Possibly i think fishman may be right. Now if i can only find the scientific name.


----------



## lauraleellbp (Feb 3, 2008)

Alteranthera reneckii (A. reneckii)


----------



## deleted_user_16 (Jan 20, 2008)

well, it could be a variation on Alternanthera reineckii, there are many forms


----------



## monkeyruler90 (Apr 13, 2008)

the vals look great. 
get more and make a wall out of them, it'll hide that bag in the background.
btw, try and get some root tabs, that sand isn't very nutritious .


----------



## SeaSerpant (Feb 20, 2008)

ya i need to. can you advise any peticular kind that works well?


----------



## SeaSerpant (Feb 20, 2008)

I'm thinking of a rescape for this aquarium, it will require taking out the cave and maybe making a smaller one for the 2 loaches (the other 4 dissapeared... weird) and the frogs and eel. I will draw up a VERY detailed picture of what i want it to look like.


----------



## CL (Mar 13, 2008)

Take some pics so we can see how its growing


----------



## SeaSerpant (Feb 20, 2008)

I definitly will. I will draw pics and take pics. The growth isn't huge but i do have one plant that is covered in algae but it can't be sucked off because my sucker fish are too big.


----------



## SeaSerpant (Feb 20, 2008)

Okay this is what state my tank is in right now. I am thinking of selling the big pleco as it is bending my plants and buying a few ottos in it's place. The vals are growing like CRAZY. Thank goodness something grows good. Here is what my aquarium looks like now:

Full









Right









Middle









Left









Random Pics

























































I drew up a sketch making it just good enough for you to understand whats what and whats where. Not the heights and everything. I will explain everything after i show you my pics of the sketch.

Right









Middle









Left









LABELED

Right









Middle









Left









If you can't understand it i can explain it in explicit detail. I will be making the left side like a bubble that slopes toward the middle. The right will be similarly done. I will not have a cave in the end but right now i will because it won't be taken out until 

A: Everything Grows out
B: I get better lights

It will be made smaller so i can fit everything where it needs to be and since it will only be housing 2 loaches the occasional sucker/frog and the eel.

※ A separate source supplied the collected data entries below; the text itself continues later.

/-- AWAIT_ANSWER or REPORT_AWAIT_ANSWER is entered; reversed polarity answers at once (R113, R120). -/
def awaitAnswer (report : Bool) (s : State) : State :=
  if report then
    let s := setLine .reportAwaitAnswer s
    if s.lnu.reversed then answerReport s
    else { s with lnu.timers.reportAnswer := some (s.lnu.ms + 45000) }
  else
    let s := setLine .awaitAnswer s
    if s.lnu.reversed then answerCall s
    else { s with lnu.timers.answer := some (s.lnu.ms + s.cfl.params.answerTimeout * 1000) }

/-- The silence of the buffer's last digit has ended (R112, R120, R144). -/
def sendingEnds (s : State) : State :=
  match s.lnu.state with
  | .dialling => awaitAnswer false s
  | .reportDialling => awaitAnswer true s
  | .reportSending => { setLine .reportAwaitAck s with rpu.firstTone := some (s.rpu.ms + 10000) }
  | _ => s

/-- TONE_ON_END (R112): the digit's silence begins. -/
def execToneOnEnd (s : State) : Out :=
  onPower s fun s =>
    match s.lnu.tone with
    | some t =>
      if t.on && running s then
        let s := elapse (t.finish - s.lnu.ms) s
        { s with lnu.tone := some ⟨false, s.lnu.ms + t.offTime, t.offTime⟩ }
      else s
    | none => s

/-- TONE_OFF_END (R112): the digit leaves the buffer, and the next one starts. -/
def execToneOffEnd (s : State) : Out :=
  onPower s fun s =>
    match s.lnu.tone with
    | some t =>
      if !t.on && running s then
        let s := elapse (t.finish - s.lnu.ms) s
        let s := { s with lnu.buffer := s.lnu.buffer.drop 1 }
        let s := if s.lnu.state = .reportSending then handTone s else s
        let s := startTone s
        if s.lnu.tone.isNone then sendingEnds s else s
      else s
    | none => s

/-- ANSWER_TIMEOUT (R113). -/
def execAnswerTimeout (s : State) : Out :=
  onPower s (atLineTimer (·.answer) (endCall .noAnswer))

def takeReversal (s : State) : State :=
  let s := { s with lnu.reversed := true }
  if s.lnu.state = .awaitAnswer then answerCall s
  else if s.lnu.timers.reportAnswer.isSome then answerReport s
  else s

/-- POLARITY_REVERSAL (R113, R120). -/
def execPolarityReversal (s : State) : Out :=
  onPower s fun s => if running s then takeReversal s else hold .reversal s

def takeReversion (s : State) : State :=
  let s := { s with lnu.reversed := false }
  match s.lnu.state with
  | .connected => endCall .farEnd s
  | .grace => endCall .farEnd s
  | .reportSending => endReportByLine s
  | .reportAwaitAck => endReportByLine s
  | _ => s

/-- POLARITY_REVERSION (R114, R120): far-end clear, or the centre's clear. -/
def execPolarityReversion (s : State) : Out :=
  onPower s fun s => if running s then takeReversion s else hold .reversion s

/-- CLEARING_END (R115, R116). -/
def execClearingEnd (s : State) : Out :=
  onPower s
    (atLineTimer (·.clearing) fun s =>
      let keep := s.lnu.keep
      let s := { s with lnu.keep := false, lnu.timers.clearing := none }
      match keep, s.lnu.offHook with
      | true, true =>
        { setLine .followOn s with
          lnu.timers.window := some (s.lnu.ms + s.cfl.params.followWindow * 1000) }
      | true, false => releaseCarry (setLine .idle s)
      | false, true => setLine .parked s
      | false, false => setLine .idle s)

/-- FOLLOW_ON_WINDOW_END (R116, R102). -/
def execFollowOnWindowEnd (s : State) : Out :=
  onPower s
    (atLineTimer (·.window) fun s =>
      releaseCarry { setLine .parked s with lnu.timers.window := none })

/-! ### DIAL (R109, R110, R122) -/

/-- The states in which an emergency DIAL is accepted (R109 step 4). -/
def emergencyState (s : State) : Bool :=
  match s.lnu.state with
  | .ready => true
  | .followOn => true
  | .parked => true
  | st => st.isReport && s.lnu.offHook

/-- A report in flight yields to an accepted emergency DIAL (R122); REPORT_CLEARING just ends. The
off-hook memory ends with the report (log 23). -/
def yieldToDial (s : State) : State :=
  if s.lnu.state.isReport then
    let inFlight := s.lnu.state ≠ .reportClearing
    let s := openRelay (stopCall s)
    let s := if inFlight then yieldReport s else s
    { s with lnu.offHookMemory := false }
  else s

/-- A DIAL is accepted (R110). -/
def acceptDial (number : List Nat) (cls : Nat) (emergency : Bool) (row : Option Row) (s : State) :
    State :=
  let s := yieldToDial s
  let (owner, s) := openCall s
  let s := openContext owner cls emergency row s
  let s :=
    { s with
      lnu.buffer := number
      lnu.number := number
      lnu.followOn := false
      lnu.timers.window := none }
  let s := beginSeizure .seizing s
  answer .ok (bytePair cls (if emergency then 1 else 0)) (wordOf (owner.seq / 65536))
    (wordOf owner.seq) s

/-- Steps 8 to 10 of R109 for a class, and acceptance. -/
def judgeClass (number : List Nat) (cls : Nat) (row : Option Row) (s : State) : State :=
  if cls ≠ 0 ∧ 248 ≤ uncollected s then answer0 .logFull s
  else if cls ≠ 0 ∧ paidBarred s then answer0 .paidBarred s
  else if row.any fun r => creditInHand s < deposit r s then answer0 .insufficientCredit s
  else acceptDial number cls false row s

/-- DIAL judged in the order of R109. -/
def dialRequest (ps : List Word) (s : State) : State :=
  if !running s then answer0 .refusedState s
  else if s.lnu.state = .down then answer0 .refusedState s
  else
    match digitsOf (param ps 1) 20 2 ps with
    | none => answer0 .badParam s
    | some number =>
      if isEmergency number s then
        if emergencyState s then acceptDial number 0 true none s else answer0 .refusedState s
      else if s.lnu.state.isReport then answer0 .lineBusy s
      else if s.lnu.state ≠ .ready ∧ s.lnu.state ≠ .followOn then answer0 .refusedState s
      else if outOfOrder s then answer0 .refusedState s
      else
        match analyse number s with
        | .refused c => answer0 c s
        | .route cls _ row => judgeClass number cls row s

/-- DIAL (R109): a DIAL whose analysis has words of the TARIFF window left is judged once the port comes
to the TRU, which then reads them (R16; logs 4 and 22). -/
def execDial (s : State) : Out :=
  onPower s fun s =>
    if analysisReads s && !portReaches .tru s then s else onRequest kindDial dialRequest s

/-! ### Requests during a call (R117, R118) -/

/-- SEND_DIGITS (R117). -/
def sendDigitsRequest (ps : List Word) (s : State) : State :=
  if !running s then answer0 .refusedState s
  else if s.lnu.state ≠ .connected ∧ s.lnu.state ≠ .grace then answer0 .refusedState s
  else
    match digitsOf (param ps 1) 16 2 ps with
    | none => answer0 .badParam s
    | some ds =>
      if 36 < s.lnu.buffer.length + ds.length then answer0 .refusedState s
      else
        let s := { s with lnu.buffer := s.lnu.buffer ++ ds }
        answer0 .ok (if s.lnu.tone.isNone then startTone s else s)

def execSendDigits (s : State) : Out := onPower s (onRequest kindSendDigits sendDigitsRequest)

/-- FOLLOW_ON (R118). -/
def followOnRequest (_ : List Word) (s : State) : State :=
  let armable : Bool :=
    s.lnu.state = .awaitAnswer || s.lnu.state = .connected || s.lnu.state = .grace
  if running s && armable then answer0 .ok { s with lnu.followOn := true }
  else answer0 .refusedState s

def execFollowOn (s : State) : Out := onPower s (onRequest kindFollowOn followOnRequest)

/-- RELEASE (R118): a bad flag is judged first, as the parameter stands first in the rule. -/
def releaseRequest (ps : List Word) (s : State) : State :=
  if 1 < param ps 1 then answer0 .badParam s
  else if running s && s.lnu.state.isEndable then
    answer0 .ok
      (endCall .released { s with lnu.followOn := s.lnu.followOn || decide (param ps 1 = 1) })
  else answer0 .refusedState s

def execRelease (s : State) : Out := onPower s (onRequest kindRelease releaseRequest)

/-! ### Line faults (R119) -/

/-- The states whose loop current is watched once loop has appeared (R119). -/
def LineState.watchesLoop : LineState → Bool
  | .seizing | .dialling | .awaitAnswer | .connected | .grace => true
  | .reportSeizing | .reportDialling | .reportAwaitAnswer | .reportSending | .reportAwaitAck => true
  | _ => false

So thats it for now. I will take your ideas into consideration for the next 2 hours and then start scaping it into how it will look best.


----------



## SeaSerpant (Feb 20, 2008)

Bump


----------



## SeaSerpant (Feb 20, 2008)

Okay, i have done the rescape and like how it is for now. All i need to buy now is root tabs and better lights. (will be done at the end of the school year) I will let the pictures explain the rest.

Full


















Right

























Middle

























Left

























Please comment.


----------



## A Hill (Jul 25, 2005)

The tank is starting to look pretty good:thumbsup:

Patience, let the plants grow more, once that is done then you can worry about scaping it.

If you don't have any mts (snails) get some because they will help stir the substrate.

If you're not injecting CO2 get plenty of surface turbulence so the gas exchange can happen and you get as much as possible out of the air.

Over feed a bit, get some nutrients in that sand.

Also, that trash bag looks terrible with the flash, if thats what you see in person I would look into changing it soon....

Nice progress, I hope it continues.
-Andrew


----------



## SeaSerpant (Feb 20, 2008)

Thanks A Hill. 
I have overfed almost everytime i feed (the way i feed them) usually there is some left over on the ground. It has grown expansionary but a tiny bit at a time. I almost wish sometimes that all the bubbles that are getting pushed in would go away so that the water looks crystal clear. The trash bag isn't even seen if you see it in person. (thank goodness.) I am slowly getting an outbreak of snails. So soon enough i will have a lot of snails. 

Thanks again
SeaSerpant


----------



## Kayen (Oct 14, 2007)

Want some mts?

Nvm... i probably already gave you some...
Also if you're getting an outbreak of ramshorns... good luck.
I am getting an outbreak too and they are decimating my plants.


----------



## SeaSerpant (Feb 20, 2008)

Ya that is exactly what i'm getting. I hope to get 1 or 2 pea puffers soon but i have to get my qt tank and everything cycled.


----------



## SeaSerpant (Feb 20, 2008)

Thanks for looking guys. You won't find anything interesting on this page but my rescape is on the one before this one. (lots of looks no posts)


----------



## SeaSerpant (Feb 20, 2008)

Please comment on my rescape (pg 27). I really want to know what i can improve on.


----------



## lauraleellbp (Feb 3, 2008)

It doesn't look like that much of a change, to me?

About the only thing that's really noticable is you moved the Vals. I personally would have put them in the other corner of the tank to balance out the sword.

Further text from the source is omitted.